▸ **Exercise aim**
Go through the entries below and print, exactly, the lines starting at the one with "R223 is 0. -/" and ending at the one with "with x := .none", keeping both ends and no others.

[Collected data]
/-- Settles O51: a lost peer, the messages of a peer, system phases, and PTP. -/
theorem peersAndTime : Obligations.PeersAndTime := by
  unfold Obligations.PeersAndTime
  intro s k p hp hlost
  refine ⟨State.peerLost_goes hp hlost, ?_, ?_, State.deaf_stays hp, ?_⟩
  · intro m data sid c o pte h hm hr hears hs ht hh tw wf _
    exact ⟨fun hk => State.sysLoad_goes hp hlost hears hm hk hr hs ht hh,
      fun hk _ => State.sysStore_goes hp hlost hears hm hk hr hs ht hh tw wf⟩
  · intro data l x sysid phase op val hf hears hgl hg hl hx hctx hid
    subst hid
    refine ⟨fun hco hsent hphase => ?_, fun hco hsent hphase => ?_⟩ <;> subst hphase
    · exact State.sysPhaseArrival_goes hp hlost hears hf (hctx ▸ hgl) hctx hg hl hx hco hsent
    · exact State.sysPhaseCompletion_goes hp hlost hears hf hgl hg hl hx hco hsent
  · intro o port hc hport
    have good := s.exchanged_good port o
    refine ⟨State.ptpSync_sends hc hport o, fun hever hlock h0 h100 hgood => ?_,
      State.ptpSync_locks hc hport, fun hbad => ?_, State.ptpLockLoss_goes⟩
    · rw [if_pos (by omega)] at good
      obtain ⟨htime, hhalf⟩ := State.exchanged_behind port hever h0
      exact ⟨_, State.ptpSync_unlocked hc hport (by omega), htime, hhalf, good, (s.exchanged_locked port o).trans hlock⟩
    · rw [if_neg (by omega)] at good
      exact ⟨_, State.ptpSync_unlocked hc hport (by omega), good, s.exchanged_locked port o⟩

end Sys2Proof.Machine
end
--
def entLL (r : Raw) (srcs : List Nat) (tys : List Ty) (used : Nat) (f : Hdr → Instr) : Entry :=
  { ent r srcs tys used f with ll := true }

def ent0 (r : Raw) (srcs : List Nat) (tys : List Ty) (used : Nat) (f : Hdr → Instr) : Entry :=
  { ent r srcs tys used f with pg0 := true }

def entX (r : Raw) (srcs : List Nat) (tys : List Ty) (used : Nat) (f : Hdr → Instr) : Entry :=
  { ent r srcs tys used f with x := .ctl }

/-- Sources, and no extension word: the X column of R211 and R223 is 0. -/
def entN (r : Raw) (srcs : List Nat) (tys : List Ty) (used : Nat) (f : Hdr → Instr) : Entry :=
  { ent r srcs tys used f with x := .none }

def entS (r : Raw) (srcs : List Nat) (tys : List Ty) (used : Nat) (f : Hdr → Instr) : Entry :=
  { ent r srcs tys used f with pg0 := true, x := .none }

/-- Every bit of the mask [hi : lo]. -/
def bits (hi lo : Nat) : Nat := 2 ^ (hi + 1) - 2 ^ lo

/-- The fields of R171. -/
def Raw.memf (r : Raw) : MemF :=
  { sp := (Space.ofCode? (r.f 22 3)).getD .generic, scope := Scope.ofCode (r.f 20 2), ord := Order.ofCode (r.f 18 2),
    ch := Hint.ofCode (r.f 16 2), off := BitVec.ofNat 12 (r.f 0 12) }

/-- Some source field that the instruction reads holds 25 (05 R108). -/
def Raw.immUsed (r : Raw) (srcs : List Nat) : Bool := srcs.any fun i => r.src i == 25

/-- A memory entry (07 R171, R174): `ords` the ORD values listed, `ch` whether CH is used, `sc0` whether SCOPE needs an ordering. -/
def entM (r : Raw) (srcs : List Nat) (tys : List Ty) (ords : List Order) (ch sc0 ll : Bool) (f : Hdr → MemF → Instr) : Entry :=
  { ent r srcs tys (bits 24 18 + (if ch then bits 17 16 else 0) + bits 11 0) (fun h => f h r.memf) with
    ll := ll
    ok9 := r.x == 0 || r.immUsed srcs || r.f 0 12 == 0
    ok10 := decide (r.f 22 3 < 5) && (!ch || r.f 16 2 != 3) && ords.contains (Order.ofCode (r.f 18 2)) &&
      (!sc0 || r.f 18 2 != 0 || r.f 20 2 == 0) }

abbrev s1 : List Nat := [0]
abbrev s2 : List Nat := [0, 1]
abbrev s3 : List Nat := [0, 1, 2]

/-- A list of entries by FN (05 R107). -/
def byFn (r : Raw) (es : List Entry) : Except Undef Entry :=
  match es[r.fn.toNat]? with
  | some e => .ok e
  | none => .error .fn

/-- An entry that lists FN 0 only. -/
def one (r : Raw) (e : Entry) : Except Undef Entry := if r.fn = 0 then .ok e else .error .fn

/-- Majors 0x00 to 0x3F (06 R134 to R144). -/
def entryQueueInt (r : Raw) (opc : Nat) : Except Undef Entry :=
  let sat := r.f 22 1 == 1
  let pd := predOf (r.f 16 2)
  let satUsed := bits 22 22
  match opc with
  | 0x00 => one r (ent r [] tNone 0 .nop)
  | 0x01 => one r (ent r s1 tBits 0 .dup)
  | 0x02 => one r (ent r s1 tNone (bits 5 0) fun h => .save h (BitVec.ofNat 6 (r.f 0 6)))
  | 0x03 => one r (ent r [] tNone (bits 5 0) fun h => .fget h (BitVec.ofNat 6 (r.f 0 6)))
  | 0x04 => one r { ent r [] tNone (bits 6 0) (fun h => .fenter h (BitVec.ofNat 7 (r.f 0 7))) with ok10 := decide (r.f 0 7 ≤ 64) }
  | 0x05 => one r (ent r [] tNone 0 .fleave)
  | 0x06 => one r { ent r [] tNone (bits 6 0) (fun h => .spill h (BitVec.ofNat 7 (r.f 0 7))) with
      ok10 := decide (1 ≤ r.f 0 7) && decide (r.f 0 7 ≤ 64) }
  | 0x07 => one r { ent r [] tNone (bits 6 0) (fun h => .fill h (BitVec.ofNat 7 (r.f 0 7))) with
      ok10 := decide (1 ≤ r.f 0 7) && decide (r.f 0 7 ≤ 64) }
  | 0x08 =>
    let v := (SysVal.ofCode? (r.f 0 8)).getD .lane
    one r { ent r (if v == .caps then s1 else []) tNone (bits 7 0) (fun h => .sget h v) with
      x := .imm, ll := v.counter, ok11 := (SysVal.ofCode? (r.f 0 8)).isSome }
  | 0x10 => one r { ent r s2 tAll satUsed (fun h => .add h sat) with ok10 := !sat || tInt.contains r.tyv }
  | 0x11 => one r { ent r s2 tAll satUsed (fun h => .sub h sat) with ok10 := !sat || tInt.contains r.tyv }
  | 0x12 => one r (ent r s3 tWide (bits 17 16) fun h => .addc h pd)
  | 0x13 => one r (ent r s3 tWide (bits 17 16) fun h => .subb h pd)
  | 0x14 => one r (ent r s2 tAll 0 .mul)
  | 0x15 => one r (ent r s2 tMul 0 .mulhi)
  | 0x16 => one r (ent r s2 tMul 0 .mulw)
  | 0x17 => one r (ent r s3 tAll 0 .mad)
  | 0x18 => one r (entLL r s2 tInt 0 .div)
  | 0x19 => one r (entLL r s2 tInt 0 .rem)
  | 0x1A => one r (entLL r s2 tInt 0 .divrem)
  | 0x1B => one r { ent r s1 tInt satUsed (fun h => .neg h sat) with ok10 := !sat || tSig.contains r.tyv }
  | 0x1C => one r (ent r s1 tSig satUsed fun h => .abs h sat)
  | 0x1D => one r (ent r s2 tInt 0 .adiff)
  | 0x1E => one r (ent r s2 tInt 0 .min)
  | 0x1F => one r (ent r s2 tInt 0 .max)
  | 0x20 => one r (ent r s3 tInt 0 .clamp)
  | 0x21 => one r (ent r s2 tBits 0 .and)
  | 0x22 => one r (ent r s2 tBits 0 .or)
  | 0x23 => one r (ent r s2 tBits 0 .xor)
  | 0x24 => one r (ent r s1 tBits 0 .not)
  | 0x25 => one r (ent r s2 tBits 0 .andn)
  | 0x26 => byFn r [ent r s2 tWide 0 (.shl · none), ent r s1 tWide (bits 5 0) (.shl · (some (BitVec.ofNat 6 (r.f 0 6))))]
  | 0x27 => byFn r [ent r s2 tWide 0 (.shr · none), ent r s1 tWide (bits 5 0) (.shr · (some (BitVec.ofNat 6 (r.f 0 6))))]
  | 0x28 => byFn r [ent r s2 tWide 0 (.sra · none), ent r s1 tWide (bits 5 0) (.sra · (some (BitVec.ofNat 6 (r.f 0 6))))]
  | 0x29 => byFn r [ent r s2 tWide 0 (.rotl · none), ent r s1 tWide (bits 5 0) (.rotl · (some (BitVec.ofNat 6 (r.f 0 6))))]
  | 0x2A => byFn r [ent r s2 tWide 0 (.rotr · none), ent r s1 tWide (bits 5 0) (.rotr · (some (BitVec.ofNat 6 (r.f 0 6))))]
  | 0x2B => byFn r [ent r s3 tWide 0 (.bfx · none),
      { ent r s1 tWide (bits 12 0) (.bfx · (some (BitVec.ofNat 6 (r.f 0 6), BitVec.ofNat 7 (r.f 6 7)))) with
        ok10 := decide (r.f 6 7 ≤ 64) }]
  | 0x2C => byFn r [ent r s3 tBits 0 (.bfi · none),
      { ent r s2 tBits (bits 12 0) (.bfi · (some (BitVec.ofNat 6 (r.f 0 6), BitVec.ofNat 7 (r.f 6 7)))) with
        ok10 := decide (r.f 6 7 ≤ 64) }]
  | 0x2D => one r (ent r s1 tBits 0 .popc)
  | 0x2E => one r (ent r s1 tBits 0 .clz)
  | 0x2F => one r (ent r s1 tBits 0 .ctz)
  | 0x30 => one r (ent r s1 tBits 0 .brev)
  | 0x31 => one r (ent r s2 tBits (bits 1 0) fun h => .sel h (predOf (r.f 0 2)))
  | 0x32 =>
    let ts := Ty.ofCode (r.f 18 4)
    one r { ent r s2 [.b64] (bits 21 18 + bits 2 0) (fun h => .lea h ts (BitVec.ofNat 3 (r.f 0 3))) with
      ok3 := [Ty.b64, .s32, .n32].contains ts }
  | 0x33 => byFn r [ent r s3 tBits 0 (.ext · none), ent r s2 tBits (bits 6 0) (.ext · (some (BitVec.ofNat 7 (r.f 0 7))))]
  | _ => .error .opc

▸ **Reply**
/-- Sources, and no extension word: the X column of R211 and R223 is 0. -/
def entN (r : Raw) (srcs : List Nat) (tys : List Ty) (used : Nat) (f : Hdr → Instr) : Entry :=
  { ent r srcs tys used f with x := .none }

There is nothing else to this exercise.